===== Input data
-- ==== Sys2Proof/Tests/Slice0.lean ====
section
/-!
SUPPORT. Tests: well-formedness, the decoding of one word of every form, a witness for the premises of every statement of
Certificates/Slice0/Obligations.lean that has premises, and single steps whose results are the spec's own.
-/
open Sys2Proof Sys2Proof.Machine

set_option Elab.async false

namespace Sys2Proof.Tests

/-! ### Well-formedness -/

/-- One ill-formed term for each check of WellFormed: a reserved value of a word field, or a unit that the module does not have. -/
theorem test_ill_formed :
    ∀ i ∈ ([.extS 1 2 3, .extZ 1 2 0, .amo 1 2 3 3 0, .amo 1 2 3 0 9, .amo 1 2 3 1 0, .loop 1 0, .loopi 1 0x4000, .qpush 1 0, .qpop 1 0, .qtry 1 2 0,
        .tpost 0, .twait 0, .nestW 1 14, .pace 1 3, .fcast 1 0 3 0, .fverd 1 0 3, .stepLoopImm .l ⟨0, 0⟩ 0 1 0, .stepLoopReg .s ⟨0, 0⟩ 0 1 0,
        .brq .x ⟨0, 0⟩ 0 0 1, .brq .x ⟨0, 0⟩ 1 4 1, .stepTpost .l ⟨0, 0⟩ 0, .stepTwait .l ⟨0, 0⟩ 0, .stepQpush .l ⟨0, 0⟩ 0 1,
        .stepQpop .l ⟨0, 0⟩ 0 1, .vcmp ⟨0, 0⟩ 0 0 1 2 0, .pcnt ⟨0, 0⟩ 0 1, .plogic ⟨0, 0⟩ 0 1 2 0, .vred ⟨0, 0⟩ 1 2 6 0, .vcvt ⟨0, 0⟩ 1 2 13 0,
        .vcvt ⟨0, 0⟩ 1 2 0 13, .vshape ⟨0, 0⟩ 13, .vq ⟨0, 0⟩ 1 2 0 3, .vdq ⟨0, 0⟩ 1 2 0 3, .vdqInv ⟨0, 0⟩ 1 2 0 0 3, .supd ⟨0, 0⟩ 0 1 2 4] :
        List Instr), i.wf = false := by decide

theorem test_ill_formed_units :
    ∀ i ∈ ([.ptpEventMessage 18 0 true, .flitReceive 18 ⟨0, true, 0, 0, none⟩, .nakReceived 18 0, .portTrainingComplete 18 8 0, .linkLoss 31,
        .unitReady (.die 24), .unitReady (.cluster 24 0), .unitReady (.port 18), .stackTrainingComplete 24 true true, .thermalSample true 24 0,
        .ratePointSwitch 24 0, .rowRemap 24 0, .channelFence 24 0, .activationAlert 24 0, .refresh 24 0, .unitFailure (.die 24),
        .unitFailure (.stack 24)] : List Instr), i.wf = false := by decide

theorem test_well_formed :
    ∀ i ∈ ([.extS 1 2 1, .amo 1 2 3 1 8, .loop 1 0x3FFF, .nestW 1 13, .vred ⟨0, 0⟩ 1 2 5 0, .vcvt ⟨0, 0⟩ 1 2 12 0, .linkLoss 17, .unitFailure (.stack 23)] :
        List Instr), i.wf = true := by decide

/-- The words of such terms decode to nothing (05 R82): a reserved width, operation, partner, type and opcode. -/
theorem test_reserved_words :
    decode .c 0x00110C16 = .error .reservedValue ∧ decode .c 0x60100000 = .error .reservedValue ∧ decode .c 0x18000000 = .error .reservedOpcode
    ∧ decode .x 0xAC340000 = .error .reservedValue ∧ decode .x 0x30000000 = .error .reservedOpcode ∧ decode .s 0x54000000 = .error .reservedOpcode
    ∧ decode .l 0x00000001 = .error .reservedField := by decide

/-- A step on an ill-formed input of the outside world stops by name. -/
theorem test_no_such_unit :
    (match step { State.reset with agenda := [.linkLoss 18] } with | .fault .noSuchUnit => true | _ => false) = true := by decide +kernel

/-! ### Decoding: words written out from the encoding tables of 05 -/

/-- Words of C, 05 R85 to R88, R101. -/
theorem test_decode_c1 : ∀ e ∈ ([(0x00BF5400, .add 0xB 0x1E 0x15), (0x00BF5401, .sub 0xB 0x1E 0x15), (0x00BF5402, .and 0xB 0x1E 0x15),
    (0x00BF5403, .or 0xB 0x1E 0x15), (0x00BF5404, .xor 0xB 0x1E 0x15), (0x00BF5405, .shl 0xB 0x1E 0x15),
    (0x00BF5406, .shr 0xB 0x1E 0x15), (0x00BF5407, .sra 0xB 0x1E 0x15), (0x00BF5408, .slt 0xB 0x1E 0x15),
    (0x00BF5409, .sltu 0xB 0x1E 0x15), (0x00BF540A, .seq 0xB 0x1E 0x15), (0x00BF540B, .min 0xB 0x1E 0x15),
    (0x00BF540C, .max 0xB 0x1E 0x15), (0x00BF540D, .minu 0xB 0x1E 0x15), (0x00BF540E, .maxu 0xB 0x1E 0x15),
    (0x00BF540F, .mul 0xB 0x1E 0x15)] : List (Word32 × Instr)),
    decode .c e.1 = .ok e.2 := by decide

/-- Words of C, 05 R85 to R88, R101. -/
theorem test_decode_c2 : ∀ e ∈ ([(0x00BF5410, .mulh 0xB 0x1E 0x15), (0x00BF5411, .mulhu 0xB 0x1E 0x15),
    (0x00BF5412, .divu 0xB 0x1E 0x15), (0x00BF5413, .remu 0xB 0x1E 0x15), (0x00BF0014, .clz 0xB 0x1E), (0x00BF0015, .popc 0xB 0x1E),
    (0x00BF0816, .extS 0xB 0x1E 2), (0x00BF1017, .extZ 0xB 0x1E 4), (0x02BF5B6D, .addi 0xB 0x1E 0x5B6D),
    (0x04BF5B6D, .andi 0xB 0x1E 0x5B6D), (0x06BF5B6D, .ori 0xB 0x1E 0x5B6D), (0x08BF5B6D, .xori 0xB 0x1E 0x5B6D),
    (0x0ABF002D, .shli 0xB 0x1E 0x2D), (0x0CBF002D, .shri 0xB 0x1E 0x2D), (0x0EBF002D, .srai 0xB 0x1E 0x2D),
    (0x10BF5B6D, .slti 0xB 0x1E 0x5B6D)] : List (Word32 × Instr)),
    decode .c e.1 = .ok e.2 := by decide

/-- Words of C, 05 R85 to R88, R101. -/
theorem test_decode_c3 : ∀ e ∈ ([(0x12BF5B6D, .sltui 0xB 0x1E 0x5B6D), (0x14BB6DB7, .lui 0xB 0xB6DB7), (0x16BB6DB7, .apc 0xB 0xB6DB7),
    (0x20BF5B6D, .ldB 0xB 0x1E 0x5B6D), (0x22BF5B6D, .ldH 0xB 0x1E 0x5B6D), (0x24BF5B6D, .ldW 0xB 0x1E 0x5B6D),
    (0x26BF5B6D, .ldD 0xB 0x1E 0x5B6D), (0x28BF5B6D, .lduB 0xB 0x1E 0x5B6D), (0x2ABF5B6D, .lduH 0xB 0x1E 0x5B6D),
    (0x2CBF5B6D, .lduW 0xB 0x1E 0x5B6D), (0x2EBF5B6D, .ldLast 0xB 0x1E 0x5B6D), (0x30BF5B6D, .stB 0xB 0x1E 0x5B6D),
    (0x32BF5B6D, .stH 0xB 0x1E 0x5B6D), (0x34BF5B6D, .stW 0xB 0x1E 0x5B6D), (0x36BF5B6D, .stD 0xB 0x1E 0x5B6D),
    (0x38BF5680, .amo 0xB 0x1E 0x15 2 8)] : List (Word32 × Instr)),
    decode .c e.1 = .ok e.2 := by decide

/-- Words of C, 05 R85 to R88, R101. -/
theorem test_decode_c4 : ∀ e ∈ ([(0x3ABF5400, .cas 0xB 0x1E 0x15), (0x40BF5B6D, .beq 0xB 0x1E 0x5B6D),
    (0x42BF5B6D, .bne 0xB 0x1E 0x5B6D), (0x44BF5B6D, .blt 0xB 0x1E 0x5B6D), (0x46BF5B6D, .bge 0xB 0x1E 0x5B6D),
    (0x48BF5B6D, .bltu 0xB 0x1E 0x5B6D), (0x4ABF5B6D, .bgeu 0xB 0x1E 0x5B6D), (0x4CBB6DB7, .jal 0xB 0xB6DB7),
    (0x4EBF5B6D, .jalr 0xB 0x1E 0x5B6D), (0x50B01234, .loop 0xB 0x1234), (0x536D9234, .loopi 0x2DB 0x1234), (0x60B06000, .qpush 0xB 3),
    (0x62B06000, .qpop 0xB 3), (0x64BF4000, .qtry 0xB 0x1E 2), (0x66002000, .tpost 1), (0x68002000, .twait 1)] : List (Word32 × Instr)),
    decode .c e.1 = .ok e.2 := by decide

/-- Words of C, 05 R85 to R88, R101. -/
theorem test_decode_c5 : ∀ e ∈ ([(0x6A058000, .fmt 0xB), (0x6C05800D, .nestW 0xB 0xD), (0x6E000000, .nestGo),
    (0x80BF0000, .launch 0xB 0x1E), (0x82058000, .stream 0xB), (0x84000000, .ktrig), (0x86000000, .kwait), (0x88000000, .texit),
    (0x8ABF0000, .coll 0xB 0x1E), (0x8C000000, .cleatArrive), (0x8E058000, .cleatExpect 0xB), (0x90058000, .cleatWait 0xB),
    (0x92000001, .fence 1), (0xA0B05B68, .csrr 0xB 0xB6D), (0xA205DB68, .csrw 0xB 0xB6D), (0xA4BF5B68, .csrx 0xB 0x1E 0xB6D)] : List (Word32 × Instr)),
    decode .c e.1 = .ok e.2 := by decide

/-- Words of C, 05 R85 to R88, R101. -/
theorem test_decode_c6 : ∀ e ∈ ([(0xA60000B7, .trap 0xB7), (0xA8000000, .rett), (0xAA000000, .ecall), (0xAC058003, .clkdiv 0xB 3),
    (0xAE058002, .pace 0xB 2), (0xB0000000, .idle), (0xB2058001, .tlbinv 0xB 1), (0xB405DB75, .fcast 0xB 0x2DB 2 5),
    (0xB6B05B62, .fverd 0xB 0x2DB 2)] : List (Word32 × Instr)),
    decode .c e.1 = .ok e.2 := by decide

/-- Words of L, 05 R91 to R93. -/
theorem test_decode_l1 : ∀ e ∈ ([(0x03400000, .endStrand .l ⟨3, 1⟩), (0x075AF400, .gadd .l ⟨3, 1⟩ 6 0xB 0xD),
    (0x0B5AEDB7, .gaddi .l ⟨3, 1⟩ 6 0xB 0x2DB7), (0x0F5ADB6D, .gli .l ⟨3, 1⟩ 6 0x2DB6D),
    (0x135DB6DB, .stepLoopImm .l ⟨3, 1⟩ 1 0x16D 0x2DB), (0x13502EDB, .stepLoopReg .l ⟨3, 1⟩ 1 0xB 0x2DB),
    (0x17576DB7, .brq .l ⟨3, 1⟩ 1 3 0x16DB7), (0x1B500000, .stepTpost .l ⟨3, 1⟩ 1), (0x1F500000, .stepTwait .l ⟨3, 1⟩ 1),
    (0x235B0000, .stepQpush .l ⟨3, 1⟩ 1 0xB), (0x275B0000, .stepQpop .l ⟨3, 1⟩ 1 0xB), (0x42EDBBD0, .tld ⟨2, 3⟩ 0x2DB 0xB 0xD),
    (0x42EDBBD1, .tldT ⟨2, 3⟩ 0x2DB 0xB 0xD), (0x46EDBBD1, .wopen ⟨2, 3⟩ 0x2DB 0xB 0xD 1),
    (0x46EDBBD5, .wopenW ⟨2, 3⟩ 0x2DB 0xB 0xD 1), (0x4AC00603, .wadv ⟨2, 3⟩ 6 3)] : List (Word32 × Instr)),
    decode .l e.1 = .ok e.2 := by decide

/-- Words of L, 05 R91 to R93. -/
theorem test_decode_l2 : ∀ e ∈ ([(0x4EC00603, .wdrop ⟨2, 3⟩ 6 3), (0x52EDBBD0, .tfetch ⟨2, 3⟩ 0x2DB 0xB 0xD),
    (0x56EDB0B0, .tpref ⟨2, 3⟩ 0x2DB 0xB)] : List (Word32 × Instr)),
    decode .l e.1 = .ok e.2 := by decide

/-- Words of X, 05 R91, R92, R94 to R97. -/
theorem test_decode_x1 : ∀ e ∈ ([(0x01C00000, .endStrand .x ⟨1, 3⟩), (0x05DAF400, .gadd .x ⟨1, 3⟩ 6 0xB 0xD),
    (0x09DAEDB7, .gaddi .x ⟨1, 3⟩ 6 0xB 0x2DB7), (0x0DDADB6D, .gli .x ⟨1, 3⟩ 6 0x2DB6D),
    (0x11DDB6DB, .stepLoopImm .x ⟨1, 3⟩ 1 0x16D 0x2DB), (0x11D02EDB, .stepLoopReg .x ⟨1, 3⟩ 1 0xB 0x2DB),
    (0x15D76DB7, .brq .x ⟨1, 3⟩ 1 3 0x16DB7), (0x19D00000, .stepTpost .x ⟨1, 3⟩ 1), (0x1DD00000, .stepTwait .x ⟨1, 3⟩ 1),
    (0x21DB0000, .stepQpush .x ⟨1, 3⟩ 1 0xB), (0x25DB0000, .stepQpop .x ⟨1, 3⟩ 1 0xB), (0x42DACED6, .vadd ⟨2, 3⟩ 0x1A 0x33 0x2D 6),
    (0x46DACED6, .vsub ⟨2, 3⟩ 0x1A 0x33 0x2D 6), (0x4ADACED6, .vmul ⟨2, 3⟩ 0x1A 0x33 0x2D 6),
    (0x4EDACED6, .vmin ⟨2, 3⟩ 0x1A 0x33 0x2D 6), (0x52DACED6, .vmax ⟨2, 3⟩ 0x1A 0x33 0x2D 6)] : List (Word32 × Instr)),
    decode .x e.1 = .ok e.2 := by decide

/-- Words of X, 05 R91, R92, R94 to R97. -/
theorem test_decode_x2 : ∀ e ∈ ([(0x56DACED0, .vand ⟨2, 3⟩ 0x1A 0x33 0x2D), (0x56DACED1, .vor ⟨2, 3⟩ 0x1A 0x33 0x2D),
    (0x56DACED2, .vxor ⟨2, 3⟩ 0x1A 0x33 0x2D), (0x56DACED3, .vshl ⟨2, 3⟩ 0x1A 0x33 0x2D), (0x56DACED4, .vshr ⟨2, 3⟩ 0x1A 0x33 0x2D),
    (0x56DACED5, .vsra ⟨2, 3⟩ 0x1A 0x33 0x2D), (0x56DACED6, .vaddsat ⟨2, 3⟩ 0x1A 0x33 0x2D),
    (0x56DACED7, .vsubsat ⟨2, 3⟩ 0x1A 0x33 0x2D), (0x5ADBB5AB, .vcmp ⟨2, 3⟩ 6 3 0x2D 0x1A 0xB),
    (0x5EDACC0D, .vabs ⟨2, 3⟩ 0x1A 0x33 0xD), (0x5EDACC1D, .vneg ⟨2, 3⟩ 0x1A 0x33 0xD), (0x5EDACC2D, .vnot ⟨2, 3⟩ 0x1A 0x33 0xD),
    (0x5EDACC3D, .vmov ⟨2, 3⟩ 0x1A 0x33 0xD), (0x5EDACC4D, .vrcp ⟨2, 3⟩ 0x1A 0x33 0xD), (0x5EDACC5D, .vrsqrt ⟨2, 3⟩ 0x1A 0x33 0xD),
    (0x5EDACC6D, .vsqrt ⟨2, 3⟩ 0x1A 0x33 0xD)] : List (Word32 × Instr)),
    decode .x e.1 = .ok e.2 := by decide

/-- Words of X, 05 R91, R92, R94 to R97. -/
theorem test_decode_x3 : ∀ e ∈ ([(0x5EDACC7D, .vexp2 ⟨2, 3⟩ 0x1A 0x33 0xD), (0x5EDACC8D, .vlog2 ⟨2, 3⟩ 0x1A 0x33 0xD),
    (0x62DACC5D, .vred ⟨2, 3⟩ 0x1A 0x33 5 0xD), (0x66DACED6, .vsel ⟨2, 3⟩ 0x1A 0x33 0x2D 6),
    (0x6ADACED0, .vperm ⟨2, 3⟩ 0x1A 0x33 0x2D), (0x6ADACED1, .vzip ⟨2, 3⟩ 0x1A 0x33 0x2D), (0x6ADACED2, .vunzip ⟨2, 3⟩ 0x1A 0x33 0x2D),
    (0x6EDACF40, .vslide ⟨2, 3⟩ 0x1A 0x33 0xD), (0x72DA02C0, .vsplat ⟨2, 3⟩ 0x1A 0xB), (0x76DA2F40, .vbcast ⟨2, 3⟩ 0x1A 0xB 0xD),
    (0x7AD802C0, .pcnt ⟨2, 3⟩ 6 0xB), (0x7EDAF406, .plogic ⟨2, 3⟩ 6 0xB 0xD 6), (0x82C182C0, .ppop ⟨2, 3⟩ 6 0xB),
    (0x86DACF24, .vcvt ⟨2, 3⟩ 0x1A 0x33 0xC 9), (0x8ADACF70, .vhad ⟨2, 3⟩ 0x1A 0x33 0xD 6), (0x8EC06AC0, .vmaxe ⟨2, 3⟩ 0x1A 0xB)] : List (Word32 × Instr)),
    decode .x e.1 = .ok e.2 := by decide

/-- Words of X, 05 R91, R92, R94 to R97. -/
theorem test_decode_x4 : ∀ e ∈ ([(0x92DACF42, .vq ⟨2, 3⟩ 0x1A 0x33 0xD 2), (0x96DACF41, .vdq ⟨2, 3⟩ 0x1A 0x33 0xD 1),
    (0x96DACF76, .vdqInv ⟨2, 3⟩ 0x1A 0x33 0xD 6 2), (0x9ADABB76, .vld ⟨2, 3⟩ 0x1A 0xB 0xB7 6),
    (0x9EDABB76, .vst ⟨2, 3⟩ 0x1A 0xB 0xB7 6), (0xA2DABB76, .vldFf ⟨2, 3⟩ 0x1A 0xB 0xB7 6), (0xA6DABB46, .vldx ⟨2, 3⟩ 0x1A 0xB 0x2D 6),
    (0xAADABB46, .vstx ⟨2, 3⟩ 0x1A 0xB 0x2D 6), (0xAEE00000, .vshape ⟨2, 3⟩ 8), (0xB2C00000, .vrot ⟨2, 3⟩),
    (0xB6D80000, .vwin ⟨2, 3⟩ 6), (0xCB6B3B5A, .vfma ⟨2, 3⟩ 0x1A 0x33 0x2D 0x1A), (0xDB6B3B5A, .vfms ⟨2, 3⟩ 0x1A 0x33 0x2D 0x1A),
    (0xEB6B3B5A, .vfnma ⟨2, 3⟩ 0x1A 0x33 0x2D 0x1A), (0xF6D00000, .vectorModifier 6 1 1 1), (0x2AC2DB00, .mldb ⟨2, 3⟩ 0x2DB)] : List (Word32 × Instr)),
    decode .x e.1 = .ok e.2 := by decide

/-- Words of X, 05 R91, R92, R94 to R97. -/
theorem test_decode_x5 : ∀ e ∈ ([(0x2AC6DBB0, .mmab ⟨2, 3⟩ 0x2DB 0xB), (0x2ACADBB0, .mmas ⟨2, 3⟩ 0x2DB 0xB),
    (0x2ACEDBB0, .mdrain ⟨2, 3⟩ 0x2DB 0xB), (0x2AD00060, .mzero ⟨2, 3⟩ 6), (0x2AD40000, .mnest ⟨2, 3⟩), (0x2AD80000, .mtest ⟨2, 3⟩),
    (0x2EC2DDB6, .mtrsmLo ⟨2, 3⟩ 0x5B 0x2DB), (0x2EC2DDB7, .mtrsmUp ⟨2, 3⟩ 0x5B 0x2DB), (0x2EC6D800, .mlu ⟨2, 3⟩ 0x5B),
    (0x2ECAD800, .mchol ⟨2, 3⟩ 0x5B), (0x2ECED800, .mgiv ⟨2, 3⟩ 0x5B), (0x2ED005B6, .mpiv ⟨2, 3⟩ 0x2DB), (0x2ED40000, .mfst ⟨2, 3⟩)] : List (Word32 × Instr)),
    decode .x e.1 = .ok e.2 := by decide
==========
• [Assignment]: Every line of the entries above that holds "stepTwait" should be copied out.

• [Task solution]:
        .brq .x ⟨0, 0⟩ 0 0 1, .brq .x ⟨0, 0⟩ 1 4 1, .stepTpost .l ⟨0, 0⟩ 0, .stepTwait .l ⟨0, 0⟩ 0, .stepQpush .l ⟨0, 0⟩ 0 1,
    (0x17576DB7, .brq .l ⟨3, 1⟩ 1 3 0x16DB7), (0x1B500000, .stepTpost .l ⟨3, 1⟩ 1), (0x1F500000, .stepTwait .l ⟨3, 1⟩ 1),
    (0x15D76DB7, .brq .x ⟨1, 3⟩ 1 3 0x16DB7), (0x19D00000, .stepTpost .x ⟨1, 3⟩ 1), (0x1DD00000, .stepTwait .x ⟨1, 3⟩ 1),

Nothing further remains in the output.